* **Work order**:
In the records below, count every line that includes the word "originX". Provide the total alone.

Extracted data entries:
=-=-=
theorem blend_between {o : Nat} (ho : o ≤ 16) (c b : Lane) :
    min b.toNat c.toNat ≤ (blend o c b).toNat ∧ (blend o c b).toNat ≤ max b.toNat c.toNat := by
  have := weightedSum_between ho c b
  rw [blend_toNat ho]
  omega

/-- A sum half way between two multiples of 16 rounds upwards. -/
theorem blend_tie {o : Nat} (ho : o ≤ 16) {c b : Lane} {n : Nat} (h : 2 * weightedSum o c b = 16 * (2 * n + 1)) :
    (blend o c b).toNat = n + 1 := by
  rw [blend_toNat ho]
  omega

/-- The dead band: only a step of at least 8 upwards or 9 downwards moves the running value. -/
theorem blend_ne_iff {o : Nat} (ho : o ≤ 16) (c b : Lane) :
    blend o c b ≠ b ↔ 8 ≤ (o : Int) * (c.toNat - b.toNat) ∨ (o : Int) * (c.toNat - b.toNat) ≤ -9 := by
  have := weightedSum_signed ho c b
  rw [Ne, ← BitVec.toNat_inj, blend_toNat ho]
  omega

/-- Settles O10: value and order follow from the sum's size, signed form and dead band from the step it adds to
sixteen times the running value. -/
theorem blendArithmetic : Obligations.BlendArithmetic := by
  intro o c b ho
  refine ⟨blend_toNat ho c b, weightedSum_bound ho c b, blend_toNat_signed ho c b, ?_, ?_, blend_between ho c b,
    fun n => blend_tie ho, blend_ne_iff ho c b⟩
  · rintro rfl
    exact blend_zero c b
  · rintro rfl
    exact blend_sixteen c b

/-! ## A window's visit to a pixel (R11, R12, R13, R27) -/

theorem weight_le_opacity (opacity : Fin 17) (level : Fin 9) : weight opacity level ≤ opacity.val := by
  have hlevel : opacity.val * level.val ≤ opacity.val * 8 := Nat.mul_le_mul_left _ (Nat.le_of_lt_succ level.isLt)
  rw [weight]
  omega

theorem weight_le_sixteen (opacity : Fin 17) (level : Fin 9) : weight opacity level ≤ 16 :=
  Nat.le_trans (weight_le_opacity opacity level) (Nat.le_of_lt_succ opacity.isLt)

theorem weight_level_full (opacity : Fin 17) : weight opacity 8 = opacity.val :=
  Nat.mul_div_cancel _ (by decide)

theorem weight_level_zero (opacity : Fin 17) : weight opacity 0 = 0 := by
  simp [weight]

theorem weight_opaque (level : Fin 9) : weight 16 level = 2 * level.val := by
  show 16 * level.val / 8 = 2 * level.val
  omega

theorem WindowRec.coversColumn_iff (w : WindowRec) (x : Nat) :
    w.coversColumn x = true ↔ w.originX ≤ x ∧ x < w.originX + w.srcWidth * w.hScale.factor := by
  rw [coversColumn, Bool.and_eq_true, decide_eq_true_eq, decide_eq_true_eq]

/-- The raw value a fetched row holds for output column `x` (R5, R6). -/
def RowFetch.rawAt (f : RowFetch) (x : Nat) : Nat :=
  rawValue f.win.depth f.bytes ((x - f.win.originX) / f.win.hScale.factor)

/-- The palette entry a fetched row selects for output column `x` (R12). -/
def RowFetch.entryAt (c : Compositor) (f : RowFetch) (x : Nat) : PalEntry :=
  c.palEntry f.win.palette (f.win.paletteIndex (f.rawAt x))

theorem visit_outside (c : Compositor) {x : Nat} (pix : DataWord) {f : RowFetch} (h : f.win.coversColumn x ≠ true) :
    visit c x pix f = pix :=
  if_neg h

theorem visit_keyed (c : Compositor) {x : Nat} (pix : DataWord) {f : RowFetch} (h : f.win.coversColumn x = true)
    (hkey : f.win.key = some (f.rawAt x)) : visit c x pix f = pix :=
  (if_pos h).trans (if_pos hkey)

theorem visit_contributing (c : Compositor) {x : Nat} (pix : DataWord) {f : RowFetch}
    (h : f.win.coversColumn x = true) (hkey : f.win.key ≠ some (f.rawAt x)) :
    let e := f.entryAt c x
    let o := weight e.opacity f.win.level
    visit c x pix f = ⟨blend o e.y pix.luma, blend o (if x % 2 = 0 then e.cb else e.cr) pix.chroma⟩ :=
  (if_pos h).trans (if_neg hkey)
=-=-=
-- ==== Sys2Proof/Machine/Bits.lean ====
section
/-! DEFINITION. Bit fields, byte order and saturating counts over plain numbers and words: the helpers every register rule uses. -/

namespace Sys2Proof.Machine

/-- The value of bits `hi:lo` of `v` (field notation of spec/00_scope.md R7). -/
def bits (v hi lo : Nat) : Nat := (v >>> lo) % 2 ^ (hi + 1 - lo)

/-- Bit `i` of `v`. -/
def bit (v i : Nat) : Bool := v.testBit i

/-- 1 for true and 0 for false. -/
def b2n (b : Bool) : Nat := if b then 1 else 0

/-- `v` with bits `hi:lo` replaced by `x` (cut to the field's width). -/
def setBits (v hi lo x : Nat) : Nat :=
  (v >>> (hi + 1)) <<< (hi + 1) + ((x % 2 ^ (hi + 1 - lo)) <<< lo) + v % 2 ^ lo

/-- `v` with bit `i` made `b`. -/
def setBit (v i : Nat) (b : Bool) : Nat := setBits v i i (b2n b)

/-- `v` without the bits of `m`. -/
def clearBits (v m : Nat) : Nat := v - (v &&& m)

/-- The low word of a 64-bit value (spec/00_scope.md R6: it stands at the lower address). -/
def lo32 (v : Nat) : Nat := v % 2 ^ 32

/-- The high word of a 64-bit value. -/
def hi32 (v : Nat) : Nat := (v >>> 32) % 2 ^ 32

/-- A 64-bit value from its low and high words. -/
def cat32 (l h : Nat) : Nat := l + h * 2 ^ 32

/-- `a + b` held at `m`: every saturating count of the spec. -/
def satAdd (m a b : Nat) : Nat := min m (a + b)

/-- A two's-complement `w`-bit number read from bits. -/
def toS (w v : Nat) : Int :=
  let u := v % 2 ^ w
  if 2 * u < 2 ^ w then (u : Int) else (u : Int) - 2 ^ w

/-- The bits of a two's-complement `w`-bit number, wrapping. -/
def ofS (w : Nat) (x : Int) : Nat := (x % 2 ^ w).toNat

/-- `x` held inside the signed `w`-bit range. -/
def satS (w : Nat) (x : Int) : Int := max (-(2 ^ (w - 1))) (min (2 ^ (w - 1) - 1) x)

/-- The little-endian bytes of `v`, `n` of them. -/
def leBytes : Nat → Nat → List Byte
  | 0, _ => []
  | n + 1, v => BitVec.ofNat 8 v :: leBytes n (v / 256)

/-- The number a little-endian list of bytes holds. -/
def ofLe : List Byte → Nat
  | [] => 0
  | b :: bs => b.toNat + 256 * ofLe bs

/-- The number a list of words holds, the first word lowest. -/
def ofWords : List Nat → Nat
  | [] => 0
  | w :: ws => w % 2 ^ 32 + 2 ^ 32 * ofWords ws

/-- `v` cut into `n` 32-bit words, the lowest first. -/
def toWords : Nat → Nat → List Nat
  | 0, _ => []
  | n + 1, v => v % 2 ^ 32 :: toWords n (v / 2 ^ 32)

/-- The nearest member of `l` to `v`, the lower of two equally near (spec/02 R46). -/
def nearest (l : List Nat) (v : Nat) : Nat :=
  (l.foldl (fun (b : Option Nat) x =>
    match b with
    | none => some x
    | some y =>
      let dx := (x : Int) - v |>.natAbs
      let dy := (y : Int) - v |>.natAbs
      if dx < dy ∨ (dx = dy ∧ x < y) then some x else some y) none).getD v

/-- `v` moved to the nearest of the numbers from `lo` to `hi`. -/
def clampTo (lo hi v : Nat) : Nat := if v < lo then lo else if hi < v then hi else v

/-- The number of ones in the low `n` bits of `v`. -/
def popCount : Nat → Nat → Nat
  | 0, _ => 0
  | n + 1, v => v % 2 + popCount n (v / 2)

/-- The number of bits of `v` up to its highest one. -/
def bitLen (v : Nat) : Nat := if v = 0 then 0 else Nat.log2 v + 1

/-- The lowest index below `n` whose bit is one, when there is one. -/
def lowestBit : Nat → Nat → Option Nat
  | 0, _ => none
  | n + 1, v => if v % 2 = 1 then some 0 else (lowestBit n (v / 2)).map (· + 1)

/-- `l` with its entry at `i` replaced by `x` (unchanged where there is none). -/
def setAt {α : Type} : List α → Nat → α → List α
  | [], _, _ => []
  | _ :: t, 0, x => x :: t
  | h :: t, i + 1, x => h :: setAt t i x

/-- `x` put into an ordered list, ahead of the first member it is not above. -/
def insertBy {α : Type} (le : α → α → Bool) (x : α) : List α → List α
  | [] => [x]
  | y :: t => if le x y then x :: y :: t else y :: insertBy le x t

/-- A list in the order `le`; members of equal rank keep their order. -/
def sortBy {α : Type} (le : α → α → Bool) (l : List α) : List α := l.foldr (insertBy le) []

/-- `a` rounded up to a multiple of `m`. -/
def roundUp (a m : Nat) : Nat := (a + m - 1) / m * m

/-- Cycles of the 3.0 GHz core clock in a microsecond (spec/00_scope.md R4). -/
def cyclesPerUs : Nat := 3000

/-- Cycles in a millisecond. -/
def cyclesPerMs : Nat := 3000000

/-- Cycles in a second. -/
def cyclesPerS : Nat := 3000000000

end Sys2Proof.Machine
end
=-=-=
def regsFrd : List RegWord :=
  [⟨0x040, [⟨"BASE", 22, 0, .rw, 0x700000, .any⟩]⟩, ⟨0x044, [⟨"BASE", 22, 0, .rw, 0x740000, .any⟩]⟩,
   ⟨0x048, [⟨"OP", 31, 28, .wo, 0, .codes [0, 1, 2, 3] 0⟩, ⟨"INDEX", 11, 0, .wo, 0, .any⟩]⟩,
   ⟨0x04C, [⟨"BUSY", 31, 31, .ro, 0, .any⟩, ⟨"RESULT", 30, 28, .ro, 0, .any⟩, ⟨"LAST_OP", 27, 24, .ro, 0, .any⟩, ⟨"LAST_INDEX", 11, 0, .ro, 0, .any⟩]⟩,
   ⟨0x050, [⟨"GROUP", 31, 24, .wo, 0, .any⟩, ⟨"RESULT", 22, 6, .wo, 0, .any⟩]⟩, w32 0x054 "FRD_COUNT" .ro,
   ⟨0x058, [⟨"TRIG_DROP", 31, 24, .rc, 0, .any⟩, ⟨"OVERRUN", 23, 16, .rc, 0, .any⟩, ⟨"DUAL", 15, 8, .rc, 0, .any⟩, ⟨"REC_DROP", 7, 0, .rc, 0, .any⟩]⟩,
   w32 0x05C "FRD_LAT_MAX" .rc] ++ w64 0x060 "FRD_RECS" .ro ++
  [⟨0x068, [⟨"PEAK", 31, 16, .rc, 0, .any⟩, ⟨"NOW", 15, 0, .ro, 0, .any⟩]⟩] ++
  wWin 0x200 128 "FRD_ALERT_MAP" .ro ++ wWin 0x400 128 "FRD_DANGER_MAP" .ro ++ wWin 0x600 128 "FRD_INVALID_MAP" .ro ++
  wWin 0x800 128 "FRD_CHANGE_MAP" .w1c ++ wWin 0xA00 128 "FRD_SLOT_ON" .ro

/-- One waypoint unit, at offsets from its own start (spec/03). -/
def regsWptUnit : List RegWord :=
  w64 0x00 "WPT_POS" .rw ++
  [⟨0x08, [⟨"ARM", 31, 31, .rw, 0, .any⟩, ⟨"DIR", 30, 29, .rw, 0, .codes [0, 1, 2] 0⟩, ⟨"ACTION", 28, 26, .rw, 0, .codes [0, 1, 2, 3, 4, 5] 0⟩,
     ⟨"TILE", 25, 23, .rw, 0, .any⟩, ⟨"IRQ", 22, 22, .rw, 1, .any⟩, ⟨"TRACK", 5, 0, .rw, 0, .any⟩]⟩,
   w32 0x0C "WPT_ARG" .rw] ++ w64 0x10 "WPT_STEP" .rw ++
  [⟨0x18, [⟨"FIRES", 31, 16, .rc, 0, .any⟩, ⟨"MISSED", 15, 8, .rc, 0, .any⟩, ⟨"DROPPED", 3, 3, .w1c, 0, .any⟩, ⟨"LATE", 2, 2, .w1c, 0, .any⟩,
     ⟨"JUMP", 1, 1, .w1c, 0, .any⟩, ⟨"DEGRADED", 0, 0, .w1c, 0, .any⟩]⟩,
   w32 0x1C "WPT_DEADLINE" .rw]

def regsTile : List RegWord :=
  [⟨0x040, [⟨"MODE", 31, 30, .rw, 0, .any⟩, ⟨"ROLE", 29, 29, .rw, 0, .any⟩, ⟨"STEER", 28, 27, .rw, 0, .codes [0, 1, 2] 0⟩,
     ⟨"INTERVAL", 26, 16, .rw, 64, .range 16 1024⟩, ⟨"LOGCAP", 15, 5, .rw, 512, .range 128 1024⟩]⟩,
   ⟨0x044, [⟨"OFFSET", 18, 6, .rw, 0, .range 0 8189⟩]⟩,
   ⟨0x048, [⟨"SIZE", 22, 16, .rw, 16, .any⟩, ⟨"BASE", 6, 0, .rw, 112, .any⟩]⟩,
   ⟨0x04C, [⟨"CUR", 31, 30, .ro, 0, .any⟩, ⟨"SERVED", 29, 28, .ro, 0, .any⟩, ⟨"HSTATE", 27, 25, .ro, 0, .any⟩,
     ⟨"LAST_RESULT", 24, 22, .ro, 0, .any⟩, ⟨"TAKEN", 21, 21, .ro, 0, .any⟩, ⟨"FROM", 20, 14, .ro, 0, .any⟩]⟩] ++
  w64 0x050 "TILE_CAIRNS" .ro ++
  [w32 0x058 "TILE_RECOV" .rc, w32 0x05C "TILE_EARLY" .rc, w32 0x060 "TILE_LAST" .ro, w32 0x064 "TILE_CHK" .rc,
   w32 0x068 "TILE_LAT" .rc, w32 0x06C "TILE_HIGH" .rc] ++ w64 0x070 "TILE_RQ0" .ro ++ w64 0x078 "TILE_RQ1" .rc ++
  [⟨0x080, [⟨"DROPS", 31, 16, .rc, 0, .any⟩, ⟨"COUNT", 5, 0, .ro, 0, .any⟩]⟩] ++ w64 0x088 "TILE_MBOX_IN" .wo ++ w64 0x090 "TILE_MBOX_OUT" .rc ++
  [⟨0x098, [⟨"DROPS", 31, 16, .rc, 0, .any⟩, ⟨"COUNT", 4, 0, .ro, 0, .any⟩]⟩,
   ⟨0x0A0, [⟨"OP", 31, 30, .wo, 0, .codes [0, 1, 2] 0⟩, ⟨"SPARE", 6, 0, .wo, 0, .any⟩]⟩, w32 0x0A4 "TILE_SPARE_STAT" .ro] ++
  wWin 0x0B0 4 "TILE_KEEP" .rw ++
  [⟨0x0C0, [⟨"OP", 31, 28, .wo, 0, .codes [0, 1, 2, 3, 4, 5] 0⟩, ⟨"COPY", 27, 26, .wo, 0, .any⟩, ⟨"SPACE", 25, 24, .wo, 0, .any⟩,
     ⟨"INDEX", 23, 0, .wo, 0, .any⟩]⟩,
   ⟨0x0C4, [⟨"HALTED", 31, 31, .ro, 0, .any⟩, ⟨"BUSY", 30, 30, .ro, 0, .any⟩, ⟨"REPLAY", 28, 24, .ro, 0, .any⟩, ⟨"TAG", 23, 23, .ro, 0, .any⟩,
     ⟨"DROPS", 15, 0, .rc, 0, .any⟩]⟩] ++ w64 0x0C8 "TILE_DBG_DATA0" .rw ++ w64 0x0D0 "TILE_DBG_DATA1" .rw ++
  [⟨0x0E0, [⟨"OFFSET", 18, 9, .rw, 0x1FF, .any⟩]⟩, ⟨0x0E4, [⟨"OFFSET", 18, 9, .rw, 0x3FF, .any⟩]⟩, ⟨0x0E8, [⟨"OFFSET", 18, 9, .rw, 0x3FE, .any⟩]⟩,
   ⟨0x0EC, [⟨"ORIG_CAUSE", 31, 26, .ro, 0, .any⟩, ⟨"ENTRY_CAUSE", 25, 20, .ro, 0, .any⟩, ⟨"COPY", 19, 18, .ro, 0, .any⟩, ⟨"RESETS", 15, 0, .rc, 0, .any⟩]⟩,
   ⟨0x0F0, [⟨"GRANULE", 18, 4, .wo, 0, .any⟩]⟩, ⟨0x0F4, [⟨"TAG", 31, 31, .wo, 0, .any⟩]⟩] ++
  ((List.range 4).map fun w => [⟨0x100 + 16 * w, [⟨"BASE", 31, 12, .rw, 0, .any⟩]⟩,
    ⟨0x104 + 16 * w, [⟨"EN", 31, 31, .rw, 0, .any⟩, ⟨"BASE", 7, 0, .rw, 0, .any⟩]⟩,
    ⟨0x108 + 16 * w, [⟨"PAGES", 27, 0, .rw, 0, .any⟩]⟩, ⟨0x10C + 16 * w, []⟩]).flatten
=-=-=
* **Exercise answer**:
2